▶ What is required
Using the records below, give again exactly the lines from the line that contains "place := field bs 1 1" through the line that contains "no blocks. -/", both ends included, and only those.

▶ Entries supplied
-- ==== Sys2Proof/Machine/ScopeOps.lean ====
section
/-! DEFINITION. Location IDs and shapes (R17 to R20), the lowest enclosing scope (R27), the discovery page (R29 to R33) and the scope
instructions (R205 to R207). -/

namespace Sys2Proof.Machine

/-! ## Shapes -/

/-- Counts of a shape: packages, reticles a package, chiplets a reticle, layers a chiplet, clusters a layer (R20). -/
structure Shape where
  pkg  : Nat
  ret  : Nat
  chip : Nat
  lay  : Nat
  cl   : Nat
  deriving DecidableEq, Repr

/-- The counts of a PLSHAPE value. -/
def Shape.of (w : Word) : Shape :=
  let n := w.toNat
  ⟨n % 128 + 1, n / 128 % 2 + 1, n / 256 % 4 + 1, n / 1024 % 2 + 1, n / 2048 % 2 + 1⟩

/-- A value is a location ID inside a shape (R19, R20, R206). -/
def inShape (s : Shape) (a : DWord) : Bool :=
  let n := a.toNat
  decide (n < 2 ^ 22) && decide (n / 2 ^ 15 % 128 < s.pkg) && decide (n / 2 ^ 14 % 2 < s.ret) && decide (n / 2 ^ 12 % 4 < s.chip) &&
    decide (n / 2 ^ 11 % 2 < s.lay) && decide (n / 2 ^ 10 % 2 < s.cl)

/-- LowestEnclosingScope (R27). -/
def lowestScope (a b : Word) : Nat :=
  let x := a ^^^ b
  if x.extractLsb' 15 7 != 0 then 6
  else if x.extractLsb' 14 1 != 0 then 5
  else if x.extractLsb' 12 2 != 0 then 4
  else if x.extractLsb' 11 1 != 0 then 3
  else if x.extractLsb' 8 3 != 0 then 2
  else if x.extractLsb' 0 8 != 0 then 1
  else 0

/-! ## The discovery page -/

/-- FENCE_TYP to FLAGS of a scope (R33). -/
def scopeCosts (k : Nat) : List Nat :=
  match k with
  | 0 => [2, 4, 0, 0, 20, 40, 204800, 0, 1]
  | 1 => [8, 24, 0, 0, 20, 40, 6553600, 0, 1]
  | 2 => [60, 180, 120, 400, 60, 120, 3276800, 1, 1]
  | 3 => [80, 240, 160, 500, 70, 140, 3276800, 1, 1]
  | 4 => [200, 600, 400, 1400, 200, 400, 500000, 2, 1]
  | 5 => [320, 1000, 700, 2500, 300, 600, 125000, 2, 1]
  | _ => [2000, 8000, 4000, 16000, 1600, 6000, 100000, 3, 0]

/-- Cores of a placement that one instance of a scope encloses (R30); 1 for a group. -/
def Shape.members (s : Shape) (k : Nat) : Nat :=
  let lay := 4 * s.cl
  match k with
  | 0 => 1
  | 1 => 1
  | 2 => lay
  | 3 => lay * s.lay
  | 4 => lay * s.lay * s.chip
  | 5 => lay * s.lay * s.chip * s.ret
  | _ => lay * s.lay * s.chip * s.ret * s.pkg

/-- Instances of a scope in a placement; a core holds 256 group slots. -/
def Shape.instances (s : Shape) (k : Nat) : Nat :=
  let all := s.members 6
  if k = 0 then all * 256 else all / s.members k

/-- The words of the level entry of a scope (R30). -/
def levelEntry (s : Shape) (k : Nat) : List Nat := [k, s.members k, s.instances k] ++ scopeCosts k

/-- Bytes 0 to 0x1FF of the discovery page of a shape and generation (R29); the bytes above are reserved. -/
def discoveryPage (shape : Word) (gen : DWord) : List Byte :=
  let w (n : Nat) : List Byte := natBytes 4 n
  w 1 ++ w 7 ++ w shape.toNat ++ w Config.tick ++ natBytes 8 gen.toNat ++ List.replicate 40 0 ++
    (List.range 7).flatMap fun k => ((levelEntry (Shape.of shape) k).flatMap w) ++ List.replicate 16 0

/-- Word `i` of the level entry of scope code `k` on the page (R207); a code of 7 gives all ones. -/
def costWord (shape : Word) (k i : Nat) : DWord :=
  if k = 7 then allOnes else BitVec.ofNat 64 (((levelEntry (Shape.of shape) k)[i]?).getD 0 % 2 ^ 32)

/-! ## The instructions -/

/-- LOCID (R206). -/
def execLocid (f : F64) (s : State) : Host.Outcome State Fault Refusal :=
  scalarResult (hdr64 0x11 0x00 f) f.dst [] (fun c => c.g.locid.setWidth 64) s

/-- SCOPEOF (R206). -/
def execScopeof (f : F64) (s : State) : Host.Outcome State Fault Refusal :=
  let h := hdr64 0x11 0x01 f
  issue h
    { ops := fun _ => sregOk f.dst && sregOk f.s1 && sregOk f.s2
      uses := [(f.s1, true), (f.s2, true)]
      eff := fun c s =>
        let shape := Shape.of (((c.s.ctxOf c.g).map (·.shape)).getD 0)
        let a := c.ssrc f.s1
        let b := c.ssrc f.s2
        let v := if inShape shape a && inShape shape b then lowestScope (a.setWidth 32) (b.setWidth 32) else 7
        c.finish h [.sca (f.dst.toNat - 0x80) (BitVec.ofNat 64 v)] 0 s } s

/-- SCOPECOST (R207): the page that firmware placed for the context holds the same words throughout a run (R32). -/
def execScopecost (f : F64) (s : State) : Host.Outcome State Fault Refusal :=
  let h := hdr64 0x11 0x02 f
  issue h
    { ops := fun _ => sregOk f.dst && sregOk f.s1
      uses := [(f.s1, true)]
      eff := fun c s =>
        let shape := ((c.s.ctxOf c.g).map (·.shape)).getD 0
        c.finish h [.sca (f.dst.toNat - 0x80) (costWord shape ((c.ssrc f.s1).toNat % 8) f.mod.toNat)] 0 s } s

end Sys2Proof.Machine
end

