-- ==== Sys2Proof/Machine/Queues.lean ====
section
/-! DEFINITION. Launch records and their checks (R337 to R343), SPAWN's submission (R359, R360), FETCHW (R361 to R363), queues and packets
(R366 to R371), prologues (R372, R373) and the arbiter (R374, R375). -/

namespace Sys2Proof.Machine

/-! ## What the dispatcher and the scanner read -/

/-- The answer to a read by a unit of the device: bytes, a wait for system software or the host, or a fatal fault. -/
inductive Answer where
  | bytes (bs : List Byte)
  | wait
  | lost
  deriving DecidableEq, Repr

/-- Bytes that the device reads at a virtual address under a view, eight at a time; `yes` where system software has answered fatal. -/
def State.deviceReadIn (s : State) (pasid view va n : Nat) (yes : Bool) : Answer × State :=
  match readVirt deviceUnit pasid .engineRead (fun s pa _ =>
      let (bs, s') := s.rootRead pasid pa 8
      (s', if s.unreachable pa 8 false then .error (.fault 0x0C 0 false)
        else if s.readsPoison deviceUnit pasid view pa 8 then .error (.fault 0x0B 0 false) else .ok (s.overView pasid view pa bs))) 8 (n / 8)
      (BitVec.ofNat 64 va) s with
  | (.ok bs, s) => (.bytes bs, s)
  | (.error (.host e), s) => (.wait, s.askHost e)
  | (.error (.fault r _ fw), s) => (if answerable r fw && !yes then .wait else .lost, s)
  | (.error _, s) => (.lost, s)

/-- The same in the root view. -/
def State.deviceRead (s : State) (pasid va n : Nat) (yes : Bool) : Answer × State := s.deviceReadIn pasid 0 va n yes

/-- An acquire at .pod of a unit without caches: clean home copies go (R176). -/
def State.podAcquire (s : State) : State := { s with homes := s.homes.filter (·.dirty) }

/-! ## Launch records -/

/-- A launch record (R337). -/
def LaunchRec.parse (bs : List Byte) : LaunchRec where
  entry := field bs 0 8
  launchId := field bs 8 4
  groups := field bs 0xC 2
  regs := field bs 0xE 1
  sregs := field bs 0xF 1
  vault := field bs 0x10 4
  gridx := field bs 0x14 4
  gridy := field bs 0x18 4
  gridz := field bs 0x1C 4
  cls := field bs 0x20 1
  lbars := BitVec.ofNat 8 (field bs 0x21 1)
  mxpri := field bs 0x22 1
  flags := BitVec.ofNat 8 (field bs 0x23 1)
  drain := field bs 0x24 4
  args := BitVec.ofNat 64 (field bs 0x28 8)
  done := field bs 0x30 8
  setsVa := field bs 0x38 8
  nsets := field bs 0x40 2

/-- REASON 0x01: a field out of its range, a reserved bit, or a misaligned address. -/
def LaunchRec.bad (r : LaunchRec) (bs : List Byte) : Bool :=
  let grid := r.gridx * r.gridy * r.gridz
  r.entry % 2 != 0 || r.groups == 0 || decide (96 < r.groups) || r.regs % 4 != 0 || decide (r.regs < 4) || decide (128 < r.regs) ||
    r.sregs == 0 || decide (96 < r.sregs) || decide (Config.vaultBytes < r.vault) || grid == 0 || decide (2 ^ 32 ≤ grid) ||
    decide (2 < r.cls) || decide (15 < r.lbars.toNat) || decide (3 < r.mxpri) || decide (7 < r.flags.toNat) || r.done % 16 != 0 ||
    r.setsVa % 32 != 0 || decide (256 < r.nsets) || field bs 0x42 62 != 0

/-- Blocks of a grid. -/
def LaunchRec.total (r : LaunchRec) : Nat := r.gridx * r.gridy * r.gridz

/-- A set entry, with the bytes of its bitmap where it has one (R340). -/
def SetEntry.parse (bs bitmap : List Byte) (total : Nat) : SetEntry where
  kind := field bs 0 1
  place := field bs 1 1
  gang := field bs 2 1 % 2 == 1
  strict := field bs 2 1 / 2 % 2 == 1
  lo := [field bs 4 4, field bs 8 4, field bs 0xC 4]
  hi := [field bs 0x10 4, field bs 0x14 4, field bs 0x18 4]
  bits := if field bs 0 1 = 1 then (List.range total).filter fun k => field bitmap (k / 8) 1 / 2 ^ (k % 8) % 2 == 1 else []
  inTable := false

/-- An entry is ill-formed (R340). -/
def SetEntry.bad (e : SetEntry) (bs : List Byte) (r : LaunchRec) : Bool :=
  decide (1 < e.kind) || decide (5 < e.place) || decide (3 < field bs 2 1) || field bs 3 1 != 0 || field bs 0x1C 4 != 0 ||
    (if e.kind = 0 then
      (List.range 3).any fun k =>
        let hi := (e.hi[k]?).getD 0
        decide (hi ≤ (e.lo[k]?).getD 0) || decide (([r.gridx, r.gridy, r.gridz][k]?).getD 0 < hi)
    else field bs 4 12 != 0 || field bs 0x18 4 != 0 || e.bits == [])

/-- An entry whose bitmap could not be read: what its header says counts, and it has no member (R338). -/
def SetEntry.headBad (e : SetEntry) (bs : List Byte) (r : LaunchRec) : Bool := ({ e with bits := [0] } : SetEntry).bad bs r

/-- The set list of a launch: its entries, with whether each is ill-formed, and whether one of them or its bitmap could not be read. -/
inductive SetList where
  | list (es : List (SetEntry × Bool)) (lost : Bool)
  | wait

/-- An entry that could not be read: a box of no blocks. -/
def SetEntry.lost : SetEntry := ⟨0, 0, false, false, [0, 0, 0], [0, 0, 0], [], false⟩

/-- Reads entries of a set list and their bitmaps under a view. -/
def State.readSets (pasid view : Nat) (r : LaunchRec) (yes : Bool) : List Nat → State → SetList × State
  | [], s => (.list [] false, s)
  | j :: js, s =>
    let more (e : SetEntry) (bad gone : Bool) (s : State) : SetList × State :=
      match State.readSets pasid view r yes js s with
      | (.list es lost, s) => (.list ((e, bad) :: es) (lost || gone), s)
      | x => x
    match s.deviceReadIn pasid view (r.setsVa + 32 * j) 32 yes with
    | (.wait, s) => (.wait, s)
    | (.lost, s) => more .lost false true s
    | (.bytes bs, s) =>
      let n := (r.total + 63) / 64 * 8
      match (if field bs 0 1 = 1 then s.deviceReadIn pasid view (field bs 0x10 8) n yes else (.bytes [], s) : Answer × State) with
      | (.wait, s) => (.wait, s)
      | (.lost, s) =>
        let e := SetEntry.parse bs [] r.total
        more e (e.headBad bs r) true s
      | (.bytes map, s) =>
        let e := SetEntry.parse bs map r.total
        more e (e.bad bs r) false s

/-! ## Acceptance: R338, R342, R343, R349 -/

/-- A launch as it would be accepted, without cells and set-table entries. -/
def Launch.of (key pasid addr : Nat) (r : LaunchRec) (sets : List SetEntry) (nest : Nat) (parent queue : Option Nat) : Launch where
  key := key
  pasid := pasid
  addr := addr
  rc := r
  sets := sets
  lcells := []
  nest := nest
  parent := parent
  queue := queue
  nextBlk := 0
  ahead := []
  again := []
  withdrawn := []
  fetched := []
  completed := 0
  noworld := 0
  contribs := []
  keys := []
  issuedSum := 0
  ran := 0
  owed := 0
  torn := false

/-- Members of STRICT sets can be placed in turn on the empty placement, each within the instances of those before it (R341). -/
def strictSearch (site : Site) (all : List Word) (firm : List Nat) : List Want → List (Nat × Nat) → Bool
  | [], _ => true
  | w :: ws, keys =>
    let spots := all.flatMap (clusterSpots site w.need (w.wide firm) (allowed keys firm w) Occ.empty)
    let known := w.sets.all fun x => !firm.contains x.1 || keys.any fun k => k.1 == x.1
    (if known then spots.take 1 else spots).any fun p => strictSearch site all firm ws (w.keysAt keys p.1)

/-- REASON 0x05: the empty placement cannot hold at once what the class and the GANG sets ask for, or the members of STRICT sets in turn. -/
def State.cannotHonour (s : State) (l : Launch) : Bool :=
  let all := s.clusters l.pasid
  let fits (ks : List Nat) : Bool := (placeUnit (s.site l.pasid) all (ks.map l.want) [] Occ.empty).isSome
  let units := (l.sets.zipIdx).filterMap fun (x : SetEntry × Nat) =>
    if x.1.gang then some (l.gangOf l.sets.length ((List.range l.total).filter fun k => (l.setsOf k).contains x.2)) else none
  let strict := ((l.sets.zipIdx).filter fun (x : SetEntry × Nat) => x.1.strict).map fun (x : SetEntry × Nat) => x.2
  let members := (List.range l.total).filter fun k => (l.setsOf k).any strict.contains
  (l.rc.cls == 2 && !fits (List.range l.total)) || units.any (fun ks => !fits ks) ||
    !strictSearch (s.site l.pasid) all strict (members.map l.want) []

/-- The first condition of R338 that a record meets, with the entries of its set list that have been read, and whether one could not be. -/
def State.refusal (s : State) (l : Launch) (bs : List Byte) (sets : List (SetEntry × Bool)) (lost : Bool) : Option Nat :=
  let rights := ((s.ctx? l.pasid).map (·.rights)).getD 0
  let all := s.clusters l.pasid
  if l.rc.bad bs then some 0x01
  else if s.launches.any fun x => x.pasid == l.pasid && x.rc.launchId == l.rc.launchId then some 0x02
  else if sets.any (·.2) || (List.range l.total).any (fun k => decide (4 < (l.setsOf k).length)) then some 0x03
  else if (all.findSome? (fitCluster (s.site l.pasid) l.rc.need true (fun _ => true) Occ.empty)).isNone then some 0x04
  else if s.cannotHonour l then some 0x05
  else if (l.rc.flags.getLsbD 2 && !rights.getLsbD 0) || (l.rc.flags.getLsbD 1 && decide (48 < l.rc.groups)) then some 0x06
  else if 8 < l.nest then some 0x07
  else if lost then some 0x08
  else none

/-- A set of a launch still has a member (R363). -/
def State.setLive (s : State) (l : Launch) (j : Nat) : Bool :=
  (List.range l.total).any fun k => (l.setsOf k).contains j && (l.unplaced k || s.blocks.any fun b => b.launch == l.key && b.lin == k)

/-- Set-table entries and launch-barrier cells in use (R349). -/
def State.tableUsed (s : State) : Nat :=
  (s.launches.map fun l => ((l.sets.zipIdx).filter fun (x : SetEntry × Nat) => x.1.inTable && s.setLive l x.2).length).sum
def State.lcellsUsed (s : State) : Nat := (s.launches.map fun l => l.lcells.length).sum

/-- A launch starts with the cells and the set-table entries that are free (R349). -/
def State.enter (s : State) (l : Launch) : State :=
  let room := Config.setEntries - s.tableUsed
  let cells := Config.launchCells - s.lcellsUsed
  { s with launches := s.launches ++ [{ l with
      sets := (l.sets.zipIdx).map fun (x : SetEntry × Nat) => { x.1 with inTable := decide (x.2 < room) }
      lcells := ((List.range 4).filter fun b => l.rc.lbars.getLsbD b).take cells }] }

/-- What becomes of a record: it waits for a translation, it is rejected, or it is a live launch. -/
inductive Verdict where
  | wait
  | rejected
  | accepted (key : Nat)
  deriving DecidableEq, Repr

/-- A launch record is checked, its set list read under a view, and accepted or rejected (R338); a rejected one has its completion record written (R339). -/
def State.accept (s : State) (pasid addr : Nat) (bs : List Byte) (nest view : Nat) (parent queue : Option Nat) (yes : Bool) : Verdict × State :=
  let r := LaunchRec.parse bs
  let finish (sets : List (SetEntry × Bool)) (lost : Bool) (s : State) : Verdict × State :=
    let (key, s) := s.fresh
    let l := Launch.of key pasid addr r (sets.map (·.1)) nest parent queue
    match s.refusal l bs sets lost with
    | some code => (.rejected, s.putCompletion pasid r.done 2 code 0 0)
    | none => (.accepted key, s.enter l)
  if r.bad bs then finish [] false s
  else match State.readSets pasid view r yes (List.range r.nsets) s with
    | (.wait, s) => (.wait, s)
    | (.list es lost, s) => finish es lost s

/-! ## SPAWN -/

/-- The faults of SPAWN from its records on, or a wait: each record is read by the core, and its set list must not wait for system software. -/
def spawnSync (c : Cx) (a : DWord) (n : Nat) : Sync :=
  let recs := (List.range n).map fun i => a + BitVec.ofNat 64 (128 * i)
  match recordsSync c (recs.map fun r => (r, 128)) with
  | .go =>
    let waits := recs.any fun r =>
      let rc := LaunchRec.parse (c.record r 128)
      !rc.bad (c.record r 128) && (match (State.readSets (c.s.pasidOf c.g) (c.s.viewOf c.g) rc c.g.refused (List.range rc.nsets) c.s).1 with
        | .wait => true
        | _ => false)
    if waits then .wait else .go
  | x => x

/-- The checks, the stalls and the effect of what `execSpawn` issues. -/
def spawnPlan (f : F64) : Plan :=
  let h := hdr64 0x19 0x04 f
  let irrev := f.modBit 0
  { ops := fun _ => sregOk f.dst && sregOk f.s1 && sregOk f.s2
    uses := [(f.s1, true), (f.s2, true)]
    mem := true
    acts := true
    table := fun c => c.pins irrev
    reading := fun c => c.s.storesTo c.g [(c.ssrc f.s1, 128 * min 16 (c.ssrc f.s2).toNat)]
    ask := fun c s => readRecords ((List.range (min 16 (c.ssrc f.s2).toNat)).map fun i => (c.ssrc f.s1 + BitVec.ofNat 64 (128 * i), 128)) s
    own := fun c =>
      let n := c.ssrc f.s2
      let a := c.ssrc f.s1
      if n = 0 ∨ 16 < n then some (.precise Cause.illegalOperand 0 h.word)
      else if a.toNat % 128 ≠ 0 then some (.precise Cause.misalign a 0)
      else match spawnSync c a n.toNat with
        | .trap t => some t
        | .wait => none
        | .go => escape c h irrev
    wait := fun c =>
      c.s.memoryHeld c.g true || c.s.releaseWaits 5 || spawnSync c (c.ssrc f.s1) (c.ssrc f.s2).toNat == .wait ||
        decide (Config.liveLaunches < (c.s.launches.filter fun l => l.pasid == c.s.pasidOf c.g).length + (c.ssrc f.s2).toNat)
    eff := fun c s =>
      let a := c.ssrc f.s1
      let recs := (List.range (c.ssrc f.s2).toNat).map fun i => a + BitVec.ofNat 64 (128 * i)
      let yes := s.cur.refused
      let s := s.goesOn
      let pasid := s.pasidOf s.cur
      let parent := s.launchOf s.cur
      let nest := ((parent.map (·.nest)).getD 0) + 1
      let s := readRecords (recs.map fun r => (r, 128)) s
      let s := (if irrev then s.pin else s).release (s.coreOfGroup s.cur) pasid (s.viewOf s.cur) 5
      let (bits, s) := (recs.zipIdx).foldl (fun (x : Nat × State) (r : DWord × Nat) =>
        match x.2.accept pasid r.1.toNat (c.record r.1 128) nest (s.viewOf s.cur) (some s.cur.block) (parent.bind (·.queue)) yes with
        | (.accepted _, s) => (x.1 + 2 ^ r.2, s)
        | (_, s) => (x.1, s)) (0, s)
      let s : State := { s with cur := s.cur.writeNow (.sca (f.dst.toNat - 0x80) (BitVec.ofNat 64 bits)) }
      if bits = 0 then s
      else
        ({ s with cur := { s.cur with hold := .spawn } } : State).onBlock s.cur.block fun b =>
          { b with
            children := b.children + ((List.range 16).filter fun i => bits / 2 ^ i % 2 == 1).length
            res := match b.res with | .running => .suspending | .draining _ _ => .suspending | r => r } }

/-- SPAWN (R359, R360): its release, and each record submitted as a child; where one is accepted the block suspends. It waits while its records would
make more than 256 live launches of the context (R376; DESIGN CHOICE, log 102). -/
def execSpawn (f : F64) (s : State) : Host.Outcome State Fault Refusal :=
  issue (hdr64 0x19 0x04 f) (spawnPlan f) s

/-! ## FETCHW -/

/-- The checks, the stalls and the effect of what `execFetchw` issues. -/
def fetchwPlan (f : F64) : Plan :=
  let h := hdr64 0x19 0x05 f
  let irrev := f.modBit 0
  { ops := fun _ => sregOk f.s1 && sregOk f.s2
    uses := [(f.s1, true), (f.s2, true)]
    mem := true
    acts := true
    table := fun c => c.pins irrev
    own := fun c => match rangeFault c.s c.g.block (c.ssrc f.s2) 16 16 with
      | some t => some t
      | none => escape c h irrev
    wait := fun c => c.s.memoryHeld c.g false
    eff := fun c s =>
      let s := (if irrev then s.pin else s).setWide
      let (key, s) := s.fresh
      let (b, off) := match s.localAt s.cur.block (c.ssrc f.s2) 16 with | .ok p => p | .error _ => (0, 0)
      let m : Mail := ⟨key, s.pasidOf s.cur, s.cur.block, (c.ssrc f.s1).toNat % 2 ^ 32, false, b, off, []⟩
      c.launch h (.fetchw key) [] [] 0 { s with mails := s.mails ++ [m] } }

▶ Task output
  place := field bs 1 1
  gang := field bs 2 1 % 2 == 1
  strict := field bs 2 1 / 2 % 2 == 1
  lo := [field bs 4 4, field bs 8 4, field bs 0xC 4]
  hi := [field bs 0x10 4, field bs 0x14 4, field bs 0x18 4]
  bits := if field bs 0 1 = 1 then (List.range total).filter fun k => field bitmap (k / 8) 1 / 2 ^ (k % 8) % 2 == 1 else []
  inTable := false

/-- An entry is ill-formed (R340). -/
def SetEntry.bad (e : SetEntry) (bs : List Byte) (r : LaunchRec) : Bool :=
  decide (1 < e.kind) || decide (5 < e.place) || decide (3 < field bs 2 1) || field bs 3 1 != 0 || field bs 0x1C 4 != 0 ||
    (if e.kind = 0 then
      (List.range 3).any fun k =>
        let hi := (e.hi[k]?).getD 0
        decide (hi ≤ (e.lo[k]?).getD 0) || decide (([r.gridx, r.gridy, r.gridz][k]?).getD 0 < hi)
    else field bs 4 12 != 0 || field bs 0x18 4 != 0 || e.bits == [])

/-- An entry whose bitmap could not be read: what its header says counts, and it has no member (R338). -/
def SetEntry.headBad (e : SetEntry) (bs : List Byte) (r : LaunchRec) : Bool := ({ e with bits := [0] } : SetEntry).bad bs r

/-- The set list of a launch: its entries, with whether each is ill-formed, and whether one of them or its bitmap could not be read. -/
inductive SetList where
  | list (es : List (SetEntry × Bool)) (lost : Bool)
  | wait

/-- An entry that could not be read: a box of no blocks. -/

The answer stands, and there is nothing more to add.